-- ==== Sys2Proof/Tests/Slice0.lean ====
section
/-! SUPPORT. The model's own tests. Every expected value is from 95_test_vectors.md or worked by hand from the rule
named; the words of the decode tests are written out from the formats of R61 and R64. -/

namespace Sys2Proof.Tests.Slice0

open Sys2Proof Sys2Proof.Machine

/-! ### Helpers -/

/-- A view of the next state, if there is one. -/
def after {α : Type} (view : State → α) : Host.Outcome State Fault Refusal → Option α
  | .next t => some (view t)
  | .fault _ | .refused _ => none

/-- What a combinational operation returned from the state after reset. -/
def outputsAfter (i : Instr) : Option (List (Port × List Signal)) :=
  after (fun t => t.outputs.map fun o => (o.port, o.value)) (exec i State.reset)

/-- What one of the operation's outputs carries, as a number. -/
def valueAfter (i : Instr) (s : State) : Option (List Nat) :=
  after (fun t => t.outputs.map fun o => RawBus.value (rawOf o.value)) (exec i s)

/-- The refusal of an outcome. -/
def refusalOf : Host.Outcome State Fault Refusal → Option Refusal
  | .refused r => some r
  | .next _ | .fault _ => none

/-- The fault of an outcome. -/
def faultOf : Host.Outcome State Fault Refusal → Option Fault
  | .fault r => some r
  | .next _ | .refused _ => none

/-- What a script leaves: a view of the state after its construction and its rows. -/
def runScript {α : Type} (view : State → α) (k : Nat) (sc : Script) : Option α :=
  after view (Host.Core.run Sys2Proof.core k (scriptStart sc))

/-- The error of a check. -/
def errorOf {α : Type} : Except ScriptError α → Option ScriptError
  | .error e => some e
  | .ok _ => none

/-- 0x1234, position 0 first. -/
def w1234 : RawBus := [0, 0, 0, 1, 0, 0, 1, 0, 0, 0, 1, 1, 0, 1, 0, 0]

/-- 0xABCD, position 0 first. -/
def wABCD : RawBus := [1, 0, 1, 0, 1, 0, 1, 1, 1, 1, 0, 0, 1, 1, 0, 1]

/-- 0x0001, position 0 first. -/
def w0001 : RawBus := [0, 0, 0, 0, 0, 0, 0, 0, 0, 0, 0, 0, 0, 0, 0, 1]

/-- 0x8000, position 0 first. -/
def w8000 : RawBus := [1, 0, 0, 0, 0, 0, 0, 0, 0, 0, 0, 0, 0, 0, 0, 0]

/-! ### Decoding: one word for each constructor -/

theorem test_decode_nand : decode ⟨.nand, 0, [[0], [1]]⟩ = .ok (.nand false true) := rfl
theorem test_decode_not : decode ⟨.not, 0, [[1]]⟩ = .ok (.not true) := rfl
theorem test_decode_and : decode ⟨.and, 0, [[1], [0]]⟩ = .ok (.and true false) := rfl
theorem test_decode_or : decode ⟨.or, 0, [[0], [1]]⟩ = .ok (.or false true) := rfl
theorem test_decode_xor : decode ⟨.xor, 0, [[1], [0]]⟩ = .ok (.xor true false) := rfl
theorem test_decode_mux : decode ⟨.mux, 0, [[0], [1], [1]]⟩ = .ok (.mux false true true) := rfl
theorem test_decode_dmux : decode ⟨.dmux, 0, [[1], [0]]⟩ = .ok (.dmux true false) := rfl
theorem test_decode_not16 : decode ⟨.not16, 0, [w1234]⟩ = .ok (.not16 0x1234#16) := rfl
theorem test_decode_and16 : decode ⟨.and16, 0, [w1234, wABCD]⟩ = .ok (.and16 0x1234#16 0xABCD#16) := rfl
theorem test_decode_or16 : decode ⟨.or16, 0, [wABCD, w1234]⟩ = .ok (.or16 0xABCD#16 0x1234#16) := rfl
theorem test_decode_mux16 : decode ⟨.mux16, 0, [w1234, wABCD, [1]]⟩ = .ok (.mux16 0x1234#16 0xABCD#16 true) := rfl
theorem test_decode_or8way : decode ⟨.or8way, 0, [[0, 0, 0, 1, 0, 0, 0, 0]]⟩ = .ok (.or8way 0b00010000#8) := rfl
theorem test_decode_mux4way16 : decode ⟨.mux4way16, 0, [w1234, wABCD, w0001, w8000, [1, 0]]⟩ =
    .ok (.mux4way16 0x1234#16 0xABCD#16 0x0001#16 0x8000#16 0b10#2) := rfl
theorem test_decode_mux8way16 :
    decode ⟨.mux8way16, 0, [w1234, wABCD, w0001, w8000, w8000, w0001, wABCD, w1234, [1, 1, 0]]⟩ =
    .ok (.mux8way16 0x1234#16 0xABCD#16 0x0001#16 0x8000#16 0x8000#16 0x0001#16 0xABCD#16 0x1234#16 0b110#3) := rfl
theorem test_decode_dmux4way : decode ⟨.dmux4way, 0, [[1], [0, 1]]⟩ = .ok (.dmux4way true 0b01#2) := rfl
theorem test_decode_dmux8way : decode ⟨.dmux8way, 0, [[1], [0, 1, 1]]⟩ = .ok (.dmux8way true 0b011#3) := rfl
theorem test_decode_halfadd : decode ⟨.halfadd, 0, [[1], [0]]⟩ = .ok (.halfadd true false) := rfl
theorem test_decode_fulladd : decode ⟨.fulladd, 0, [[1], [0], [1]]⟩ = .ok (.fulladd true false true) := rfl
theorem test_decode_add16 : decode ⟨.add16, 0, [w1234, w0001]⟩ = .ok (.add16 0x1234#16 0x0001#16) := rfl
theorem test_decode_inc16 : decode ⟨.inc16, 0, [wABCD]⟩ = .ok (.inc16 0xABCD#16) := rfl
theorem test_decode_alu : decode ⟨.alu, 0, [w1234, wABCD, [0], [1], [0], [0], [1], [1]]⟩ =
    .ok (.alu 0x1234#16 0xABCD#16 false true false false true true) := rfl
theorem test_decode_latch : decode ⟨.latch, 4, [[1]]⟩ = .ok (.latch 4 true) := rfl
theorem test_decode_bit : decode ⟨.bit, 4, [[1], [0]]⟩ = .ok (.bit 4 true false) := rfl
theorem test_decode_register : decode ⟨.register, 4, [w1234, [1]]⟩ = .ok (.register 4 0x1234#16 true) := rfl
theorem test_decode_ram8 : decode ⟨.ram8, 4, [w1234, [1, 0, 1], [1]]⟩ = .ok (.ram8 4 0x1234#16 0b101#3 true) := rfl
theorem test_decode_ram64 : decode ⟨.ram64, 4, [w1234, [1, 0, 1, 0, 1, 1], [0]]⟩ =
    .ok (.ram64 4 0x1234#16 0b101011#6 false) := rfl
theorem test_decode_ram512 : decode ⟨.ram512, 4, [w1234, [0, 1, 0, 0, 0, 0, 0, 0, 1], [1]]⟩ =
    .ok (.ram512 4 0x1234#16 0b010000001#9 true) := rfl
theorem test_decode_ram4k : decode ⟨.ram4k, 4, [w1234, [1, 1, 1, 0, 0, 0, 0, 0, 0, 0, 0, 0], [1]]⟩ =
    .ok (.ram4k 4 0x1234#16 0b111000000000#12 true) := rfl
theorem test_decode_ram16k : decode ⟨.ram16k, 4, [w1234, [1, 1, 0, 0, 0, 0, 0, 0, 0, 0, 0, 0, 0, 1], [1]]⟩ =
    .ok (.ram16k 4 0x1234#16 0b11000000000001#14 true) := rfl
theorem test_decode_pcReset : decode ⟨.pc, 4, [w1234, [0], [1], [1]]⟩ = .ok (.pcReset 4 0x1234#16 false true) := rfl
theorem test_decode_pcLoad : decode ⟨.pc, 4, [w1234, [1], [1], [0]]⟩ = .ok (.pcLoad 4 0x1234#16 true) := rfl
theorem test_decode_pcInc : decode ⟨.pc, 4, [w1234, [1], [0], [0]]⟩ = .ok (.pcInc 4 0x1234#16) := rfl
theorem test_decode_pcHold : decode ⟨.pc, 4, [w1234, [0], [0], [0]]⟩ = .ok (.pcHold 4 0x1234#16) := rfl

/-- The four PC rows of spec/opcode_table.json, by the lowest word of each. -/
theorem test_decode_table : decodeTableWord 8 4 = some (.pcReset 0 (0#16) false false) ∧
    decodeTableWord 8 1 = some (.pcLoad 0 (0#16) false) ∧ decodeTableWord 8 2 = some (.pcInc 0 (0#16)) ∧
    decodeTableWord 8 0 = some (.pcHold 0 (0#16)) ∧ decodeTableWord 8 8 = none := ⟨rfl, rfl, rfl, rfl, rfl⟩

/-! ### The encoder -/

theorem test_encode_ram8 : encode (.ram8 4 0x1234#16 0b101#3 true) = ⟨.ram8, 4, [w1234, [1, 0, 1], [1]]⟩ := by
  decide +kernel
☆ ☆ ☆ ☆ ☆
Task description » Of all the entries above, output exactly the lines between the one holding "theorem test_decode_dmux4way : decode" and the one holding "theorem test_decode_latch : decode", inclusive.

Response box »
theorem test_decode_dmux4way : decode ⟨.dmux4way, 0, [[1], [0, 1]]⟩ = .ok (.dmux4way true 0b01#2) := rfl
theorem test_decode_dmux8way : decode ⟨.dmux8way, 0, [[1], [0, 1, 1]]⟩ = .ok (.dmux8way true 0b011#3) := rfl
theorem test_decode_halfadd : decode ⟨.halfadd, 0, [[1], [0]]⟩ = .ok (.halfadd true false) := rfl
theorem test_decode_fulladd : decode ⟨.fulladd, 0, [[1], [0], [1]]⟩ = .ok (.fulladd true false true) := rfl
theorem test_decode_add16 : decode ⟨.add16, 0, [w1234, w0001]⟩ = .ok (.add16 0x1234#16 0x0001#16) := rfl
theorem test_decode_inc16 : decode ⟨.inc16, 0, [wABCD]⟩ = .ok (.inc16 0xABCD#16) := rfl
theorem test_decode_alu : decode ⟨.alu, 0, [w1234, wABCD, [0], [1], [0], [0], [1], [1]]⟩ =
    .ok (.alu 0x1234#16 0xABCD#16 false true false false true true) := rfl
theorem test_decode_latch : decode ⟨.latch, 4, [[1]]⟩ = .ok (.latch 4 true) := rfl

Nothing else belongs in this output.